Task prompt — Only some lines are wanted. Transcribe, exactly, the lines below from the line with "else if d ≤" up to and including the line with "scaledBetween r (expSum".
Dataset records Block Start
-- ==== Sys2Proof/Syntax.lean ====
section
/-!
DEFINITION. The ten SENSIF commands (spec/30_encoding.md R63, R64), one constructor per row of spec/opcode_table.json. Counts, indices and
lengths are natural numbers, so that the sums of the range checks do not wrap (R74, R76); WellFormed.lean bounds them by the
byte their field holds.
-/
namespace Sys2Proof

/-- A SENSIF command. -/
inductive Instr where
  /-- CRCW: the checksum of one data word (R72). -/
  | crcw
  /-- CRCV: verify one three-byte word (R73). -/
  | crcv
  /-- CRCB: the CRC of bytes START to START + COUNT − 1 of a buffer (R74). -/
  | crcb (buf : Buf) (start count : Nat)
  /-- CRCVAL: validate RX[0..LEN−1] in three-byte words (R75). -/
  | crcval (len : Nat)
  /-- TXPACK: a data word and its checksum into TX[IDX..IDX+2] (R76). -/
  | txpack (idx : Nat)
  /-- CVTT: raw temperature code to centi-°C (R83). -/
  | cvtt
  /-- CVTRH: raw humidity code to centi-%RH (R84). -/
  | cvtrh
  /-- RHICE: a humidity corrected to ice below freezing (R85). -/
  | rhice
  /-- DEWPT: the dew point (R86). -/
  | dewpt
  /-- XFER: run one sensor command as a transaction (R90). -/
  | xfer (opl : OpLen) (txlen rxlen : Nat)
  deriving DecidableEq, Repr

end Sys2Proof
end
Dataset records Block End
Dataset records Block Start
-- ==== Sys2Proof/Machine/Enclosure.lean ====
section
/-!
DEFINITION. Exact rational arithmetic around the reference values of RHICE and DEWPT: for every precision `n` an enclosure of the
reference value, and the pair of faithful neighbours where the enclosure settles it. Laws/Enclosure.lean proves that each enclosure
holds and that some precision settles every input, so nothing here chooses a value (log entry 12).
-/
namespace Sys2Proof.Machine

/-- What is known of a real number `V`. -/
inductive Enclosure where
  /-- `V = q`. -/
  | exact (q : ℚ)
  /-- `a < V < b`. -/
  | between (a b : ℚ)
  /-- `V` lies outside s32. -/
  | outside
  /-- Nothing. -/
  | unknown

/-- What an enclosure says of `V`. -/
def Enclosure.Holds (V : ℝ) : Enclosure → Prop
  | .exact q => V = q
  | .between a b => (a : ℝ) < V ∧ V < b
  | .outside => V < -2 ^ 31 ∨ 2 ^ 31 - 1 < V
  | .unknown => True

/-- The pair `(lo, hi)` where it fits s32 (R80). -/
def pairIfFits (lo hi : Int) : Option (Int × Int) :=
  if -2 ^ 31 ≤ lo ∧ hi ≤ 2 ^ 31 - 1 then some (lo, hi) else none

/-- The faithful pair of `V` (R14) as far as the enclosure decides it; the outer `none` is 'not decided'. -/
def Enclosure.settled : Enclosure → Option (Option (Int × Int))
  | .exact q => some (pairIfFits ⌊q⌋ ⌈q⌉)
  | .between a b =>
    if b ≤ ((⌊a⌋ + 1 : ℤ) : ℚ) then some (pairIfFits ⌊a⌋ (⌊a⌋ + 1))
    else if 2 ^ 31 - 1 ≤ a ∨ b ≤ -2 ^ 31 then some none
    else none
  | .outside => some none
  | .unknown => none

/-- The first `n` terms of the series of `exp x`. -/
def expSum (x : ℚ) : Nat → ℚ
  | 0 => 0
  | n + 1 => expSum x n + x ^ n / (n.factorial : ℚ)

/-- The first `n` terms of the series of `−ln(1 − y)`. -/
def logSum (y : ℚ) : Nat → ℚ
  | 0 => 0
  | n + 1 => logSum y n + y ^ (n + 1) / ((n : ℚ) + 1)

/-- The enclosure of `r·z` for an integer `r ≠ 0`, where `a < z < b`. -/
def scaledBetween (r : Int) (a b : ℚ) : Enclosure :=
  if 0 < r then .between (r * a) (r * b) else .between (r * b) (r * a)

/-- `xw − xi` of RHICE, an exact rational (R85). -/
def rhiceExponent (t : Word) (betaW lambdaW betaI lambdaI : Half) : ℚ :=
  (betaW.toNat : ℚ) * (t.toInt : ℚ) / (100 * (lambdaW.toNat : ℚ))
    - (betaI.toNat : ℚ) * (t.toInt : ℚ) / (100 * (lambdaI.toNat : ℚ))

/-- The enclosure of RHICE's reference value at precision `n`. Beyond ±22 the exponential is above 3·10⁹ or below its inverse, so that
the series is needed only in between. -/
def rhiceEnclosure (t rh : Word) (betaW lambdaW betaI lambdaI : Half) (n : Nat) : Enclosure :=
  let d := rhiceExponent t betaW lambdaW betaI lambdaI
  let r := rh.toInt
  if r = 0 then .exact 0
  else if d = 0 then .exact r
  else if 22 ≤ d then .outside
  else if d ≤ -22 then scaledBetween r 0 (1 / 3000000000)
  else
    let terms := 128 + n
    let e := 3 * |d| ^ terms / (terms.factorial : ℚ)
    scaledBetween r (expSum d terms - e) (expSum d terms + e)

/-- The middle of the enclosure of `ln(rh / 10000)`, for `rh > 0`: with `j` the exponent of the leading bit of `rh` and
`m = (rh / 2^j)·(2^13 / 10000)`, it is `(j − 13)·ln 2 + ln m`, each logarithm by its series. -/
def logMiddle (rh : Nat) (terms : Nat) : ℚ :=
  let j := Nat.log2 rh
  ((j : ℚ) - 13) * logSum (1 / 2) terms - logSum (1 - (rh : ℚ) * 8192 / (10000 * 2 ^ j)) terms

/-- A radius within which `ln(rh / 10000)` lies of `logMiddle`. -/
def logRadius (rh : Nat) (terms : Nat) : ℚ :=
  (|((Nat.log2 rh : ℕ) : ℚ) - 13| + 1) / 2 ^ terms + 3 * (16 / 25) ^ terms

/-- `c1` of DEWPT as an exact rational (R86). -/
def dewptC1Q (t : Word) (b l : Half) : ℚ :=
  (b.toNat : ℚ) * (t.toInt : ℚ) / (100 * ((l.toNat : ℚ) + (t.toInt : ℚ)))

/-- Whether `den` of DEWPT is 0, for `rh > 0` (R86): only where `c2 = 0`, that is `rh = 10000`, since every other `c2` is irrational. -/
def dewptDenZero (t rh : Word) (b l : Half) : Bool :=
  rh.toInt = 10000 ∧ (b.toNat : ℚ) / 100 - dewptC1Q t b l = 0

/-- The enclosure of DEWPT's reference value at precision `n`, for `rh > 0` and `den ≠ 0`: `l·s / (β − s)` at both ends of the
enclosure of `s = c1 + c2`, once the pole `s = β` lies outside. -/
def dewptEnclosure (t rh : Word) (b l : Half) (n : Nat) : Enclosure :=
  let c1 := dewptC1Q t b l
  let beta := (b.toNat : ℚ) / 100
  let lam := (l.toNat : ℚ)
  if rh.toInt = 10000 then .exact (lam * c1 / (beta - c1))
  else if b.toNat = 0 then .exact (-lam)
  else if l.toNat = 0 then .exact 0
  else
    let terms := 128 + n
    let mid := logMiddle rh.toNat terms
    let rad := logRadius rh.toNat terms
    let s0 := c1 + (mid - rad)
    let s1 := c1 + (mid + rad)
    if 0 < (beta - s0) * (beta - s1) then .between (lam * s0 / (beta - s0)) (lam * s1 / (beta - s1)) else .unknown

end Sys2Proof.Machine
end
Dataset records Block End
Dataset records Block Start
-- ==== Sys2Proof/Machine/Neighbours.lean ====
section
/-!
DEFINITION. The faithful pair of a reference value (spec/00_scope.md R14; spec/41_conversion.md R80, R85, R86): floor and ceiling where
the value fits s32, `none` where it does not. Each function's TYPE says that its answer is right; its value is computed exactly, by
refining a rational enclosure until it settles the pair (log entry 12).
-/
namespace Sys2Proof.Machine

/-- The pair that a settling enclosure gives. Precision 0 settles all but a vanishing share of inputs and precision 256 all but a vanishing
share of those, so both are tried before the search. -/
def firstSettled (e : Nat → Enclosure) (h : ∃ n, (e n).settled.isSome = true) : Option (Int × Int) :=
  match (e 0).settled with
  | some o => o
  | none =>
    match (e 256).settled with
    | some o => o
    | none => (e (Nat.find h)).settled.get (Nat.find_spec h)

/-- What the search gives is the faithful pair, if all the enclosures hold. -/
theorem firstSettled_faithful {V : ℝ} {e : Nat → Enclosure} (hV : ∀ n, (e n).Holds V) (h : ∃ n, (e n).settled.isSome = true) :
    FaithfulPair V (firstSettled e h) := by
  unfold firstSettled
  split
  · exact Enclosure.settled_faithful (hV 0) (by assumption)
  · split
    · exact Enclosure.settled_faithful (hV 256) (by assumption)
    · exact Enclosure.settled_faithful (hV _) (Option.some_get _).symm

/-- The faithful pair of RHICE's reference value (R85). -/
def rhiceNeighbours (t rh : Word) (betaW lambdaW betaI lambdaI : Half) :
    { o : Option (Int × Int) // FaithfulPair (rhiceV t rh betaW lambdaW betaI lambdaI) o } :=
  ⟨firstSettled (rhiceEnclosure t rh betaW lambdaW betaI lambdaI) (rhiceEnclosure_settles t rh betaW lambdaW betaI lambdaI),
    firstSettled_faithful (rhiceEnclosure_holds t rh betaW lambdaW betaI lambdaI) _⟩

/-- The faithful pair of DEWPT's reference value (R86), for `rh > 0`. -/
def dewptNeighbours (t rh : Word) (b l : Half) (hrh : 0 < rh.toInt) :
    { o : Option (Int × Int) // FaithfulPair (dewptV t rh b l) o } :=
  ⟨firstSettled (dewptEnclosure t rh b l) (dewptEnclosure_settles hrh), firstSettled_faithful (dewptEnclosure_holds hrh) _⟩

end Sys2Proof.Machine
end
Dataset records Block End
Output —
  else if d ≤ -22 then scaledBetween r 0 (1 / 3000000000)
  else
    let terms := 128 + n
    let e := 3 * |d| ^ terms / (terms.factorial : ℚ)
    scaledBetween r (expSum d terms - e) (expSum d terms + e)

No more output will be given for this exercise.